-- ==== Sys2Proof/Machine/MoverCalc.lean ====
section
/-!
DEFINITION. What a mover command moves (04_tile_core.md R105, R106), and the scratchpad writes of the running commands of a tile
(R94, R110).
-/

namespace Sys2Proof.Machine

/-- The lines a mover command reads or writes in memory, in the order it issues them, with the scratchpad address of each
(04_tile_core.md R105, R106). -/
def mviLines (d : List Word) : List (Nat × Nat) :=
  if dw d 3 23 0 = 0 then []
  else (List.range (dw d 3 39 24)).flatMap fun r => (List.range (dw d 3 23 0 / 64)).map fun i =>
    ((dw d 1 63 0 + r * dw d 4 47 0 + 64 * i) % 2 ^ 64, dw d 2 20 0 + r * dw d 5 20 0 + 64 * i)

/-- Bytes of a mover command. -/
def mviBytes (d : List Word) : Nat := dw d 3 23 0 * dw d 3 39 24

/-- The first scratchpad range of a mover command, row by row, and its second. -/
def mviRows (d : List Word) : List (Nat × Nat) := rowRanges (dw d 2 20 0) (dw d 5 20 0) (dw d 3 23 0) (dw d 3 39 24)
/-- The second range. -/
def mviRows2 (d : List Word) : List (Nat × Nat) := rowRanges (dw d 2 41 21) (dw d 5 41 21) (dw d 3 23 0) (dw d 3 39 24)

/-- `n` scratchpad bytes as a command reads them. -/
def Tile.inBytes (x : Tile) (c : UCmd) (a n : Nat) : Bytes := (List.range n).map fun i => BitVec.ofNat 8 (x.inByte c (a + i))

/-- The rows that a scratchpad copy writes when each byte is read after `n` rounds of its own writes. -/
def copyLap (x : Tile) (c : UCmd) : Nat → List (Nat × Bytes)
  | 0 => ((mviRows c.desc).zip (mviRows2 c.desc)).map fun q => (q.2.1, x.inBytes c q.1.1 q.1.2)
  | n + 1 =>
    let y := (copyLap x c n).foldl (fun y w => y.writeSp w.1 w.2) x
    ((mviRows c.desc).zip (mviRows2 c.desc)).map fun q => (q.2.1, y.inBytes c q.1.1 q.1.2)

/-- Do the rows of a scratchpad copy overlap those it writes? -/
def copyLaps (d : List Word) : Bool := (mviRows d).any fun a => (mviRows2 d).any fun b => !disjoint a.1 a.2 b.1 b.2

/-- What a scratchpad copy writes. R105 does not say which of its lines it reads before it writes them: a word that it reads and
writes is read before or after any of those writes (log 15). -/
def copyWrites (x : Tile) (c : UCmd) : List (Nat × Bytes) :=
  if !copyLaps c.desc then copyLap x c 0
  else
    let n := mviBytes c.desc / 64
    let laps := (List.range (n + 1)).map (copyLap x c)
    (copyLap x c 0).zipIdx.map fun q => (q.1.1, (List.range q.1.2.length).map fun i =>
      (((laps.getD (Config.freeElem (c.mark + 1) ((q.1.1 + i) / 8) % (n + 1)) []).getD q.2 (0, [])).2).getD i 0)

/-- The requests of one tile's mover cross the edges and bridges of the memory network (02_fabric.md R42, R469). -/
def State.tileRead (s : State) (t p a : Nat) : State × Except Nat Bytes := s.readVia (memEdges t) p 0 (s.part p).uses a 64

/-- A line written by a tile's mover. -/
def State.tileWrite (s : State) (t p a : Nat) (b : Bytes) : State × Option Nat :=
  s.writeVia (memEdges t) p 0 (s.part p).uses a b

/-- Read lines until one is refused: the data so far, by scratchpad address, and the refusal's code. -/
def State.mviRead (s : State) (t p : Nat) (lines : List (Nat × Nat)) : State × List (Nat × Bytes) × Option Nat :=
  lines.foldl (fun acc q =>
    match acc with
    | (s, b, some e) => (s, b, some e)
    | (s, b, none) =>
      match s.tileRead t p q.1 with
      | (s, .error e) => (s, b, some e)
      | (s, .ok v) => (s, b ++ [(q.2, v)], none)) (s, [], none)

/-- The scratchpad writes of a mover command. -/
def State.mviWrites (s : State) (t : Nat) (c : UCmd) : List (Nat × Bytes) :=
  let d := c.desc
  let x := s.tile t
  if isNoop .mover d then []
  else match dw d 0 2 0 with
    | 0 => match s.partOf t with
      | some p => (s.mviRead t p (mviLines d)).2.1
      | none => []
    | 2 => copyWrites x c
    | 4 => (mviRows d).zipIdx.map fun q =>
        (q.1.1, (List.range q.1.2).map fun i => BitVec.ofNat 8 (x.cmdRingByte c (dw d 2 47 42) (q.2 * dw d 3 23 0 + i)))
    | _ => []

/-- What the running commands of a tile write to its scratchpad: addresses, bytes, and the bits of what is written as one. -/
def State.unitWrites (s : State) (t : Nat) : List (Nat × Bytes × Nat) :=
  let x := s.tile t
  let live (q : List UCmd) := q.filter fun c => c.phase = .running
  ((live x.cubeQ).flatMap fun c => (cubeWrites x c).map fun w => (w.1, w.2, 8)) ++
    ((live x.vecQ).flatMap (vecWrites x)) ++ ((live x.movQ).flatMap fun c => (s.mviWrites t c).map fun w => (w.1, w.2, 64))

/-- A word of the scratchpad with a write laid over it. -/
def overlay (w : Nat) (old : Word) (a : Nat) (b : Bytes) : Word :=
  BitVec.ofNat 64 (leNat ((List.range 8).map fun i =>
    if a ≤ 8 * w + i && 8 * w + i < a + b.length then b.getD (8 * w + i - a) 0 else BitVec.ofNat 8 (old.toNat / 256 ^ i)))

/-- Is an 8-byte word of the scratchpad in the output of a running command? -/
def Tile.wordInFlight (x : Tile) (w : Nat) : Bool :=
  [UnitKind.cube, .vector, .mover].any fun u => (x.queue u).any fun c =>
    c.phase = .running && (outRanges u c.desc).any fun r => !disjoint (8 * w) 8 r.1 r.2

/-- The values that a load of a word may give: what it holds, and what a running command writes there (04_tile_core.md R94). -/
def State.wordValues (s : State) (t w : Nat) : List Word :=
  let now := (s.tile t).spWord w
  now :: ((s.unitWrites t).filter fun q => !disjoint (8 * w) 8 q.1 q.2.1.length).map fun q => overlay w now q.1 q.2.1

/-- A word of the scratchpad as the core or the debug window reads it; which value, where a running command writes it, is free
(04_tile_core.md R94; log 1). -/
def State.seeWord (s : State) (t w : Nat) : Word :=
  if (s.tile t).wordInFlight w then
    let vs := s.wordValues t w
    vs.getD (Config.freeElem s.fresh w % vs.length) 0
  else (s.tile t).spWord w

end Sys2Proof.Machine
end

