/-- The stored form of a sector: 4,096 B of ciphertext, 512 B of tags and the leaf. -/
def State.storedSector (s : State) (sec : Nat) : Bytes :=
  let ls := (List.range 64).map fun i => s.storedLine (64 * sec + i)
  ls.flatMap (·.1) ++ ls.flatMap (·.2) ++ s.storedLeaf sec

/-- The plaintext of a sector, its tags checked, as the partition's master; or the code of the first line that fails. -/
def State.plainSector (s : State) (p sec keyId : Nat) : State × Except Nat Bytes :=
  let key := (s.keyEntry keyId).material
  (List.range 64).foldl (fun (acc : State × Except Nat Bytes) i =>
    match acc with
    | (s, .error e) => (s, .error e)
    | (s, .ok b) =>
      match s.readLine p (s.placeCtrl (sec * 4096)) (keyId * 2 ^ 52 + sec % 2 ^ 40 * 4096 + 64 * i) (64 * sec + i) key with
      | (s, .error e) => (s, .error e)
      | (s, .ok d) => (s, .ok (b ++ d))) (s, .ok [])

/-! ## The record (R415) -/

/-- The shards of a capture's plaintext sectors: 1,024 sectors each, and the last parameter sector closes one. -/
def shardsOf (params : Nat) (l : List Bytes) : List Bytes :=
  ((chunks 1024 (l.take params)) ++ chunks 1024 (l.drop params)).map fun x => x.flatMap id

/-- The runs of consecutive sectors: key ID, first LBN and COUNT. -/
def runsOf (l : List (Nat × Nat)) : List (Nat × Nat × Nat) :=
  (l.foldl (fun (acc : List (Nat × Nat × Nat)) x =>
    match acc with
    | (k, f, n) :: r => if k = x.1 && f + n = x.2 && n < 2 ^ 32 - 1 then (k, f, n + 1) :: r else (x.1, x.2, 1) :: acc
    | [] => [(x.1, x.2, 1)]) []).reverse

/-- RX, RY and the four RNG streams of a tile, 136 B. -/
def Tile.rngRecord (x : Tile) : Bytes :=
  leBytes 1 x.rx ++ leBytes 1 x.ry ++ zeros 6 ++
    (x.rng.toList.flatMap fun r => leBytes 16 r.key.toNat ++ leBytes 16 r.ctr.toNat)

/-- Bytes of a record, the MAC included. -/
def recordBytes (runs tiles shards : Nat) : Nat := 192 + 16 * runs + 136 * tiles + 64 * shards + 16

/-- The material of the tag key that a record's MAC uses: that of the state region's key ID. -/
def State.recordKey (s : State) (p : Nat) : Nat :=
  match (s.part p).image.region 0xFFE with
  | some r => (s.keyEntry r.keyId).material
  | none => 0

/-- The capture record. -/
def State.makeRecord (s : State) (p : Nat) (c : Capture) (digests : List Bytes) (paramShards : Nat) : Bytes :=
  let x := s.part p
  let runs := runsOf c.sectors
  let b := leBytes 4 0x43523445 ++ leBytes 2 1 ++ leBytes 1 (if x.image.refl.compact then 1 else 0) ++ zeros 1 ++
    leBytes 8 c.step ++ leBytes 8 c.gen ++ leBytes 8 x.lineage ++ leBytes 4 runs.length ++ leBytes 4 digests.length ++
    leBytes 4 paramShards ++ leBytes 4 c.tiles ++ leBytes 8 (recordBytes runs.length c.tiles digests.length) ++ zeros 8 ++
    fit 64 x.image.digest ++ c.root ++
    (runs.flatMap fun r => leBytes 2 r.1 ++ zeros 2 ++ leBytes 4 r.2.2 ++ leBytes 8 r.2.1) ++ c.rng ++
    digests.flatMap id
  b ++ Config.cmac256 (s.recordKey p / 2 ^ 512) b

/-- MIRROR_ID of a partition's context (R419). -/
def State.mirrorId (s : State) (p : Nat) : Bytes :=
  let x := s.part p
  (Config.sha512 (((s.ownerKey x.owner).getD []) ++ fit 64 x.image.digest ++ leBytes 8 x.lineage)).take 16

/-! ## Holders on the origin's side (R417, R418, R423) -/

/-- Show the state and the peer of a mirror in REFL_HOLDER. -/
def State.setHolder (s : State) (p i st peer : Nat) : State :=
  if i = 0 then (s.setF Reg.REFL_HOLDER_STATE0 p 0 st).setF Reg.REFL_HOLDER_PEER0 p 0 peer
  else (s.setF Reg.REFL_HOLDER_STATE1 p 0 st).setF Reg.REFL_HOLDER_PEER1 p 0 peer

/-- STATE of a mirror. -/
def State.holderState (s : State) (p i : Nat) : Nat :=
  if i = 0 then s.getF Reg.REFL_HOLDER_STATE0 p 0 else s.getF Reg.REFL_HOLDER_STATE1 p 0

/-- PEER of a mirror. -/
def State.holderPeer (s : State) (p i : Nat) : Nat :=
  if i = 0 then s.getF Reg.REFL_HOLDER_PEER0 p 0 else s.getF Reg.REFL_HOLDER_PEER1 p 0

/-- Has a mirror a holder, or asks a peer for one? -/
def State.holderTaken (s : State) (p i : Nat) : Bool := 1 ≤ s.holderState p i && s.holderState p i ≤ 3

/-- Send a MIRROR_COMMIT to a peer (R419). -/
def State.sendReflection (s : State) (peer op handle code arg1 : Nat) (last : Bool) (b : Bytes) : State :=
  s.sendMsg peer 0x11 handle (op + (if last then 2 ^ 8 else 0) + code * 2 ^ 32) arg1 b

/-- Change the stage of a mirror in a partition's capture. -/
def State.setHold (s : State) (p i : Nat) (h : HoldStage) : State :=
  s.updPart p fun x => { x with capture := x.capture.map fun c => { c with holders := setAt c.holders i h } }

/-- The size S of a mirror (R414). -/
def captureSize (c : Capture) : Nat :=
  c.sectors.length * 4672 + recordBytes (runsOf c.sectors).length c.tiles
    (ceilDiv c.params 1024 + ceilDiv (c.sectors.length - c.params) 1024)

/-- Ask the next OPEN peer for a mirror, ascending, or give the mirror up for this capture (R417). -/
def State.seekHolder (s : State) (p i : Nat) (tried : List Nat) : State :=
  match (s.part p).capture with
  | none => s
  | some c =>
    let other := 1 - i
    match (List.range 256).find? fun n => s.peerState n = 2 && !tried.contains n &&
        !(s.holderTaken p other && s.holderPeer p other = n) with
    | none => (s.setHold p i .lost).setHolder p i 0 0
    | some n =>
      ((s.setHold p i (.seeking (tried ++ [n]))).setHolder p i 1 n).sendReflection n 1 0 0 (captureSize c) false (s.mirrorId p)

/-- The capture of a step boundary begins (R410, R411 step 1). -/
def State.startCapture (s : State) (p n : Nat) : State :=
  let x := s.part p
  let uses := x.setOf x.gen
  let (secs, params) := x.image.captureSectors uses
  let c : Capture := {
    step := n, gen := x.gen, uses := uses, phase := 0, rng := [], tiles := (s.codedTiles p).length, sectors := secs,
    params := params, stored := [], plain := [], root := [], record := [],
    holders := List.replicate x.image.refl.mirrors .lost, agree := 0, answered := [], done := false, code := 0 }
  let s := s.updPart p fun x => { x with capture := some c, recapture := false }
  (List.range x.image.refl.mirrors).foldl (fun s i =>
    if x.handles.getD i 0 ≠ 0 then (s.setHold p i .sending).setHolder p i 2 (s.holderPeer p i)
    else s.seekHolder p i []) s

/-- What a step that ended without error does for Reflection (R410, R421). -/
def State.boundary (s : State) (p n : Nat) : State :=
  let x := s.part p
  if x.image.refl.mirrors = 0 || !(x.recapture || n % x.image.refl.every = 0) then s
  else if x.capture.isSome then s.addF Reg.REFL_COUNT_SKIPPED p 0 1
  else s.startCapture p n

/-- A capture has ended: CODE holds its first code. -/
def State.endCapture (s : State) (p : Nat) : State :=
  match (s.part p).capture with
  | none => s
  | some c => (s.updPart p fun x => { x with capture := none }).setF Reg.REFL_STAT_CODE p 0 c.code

REQUIRED WORK:
Would you copy out exactly the lines above that start at the one containing "def State.holderState (s" and end at the one containing "peer (R419). -/", inclusive?

RESULT OF THE TASK:
def State.holderState (s : State) (p i : Nat) : Nat :=
  if i = 0 then s.getF Reg.REFL_HOLDER_STATE0 p 0 else s.getF Reg.REFL_HOLDER_STATE1 p 0

/-- PEER of a mirror. -/
def State.holderPeer (s : State) (p i : Nat) : Nat :=
  if i = 0 then s.getF Reg.REFL_HOLDER_PEER0 p 0 else s.getF Reg.REFL_HOLDER_PEER1 p 0

/-- Has a mirror a holder, or asks a peer for one? -/
def State.holderTaken (s : State) (p i : Nat) : Bool := 1 ≤ s.holderState p i && s.holderState p i ≤ 3

/-- Send a MIRROR_COMMIT to a peer (R419). -/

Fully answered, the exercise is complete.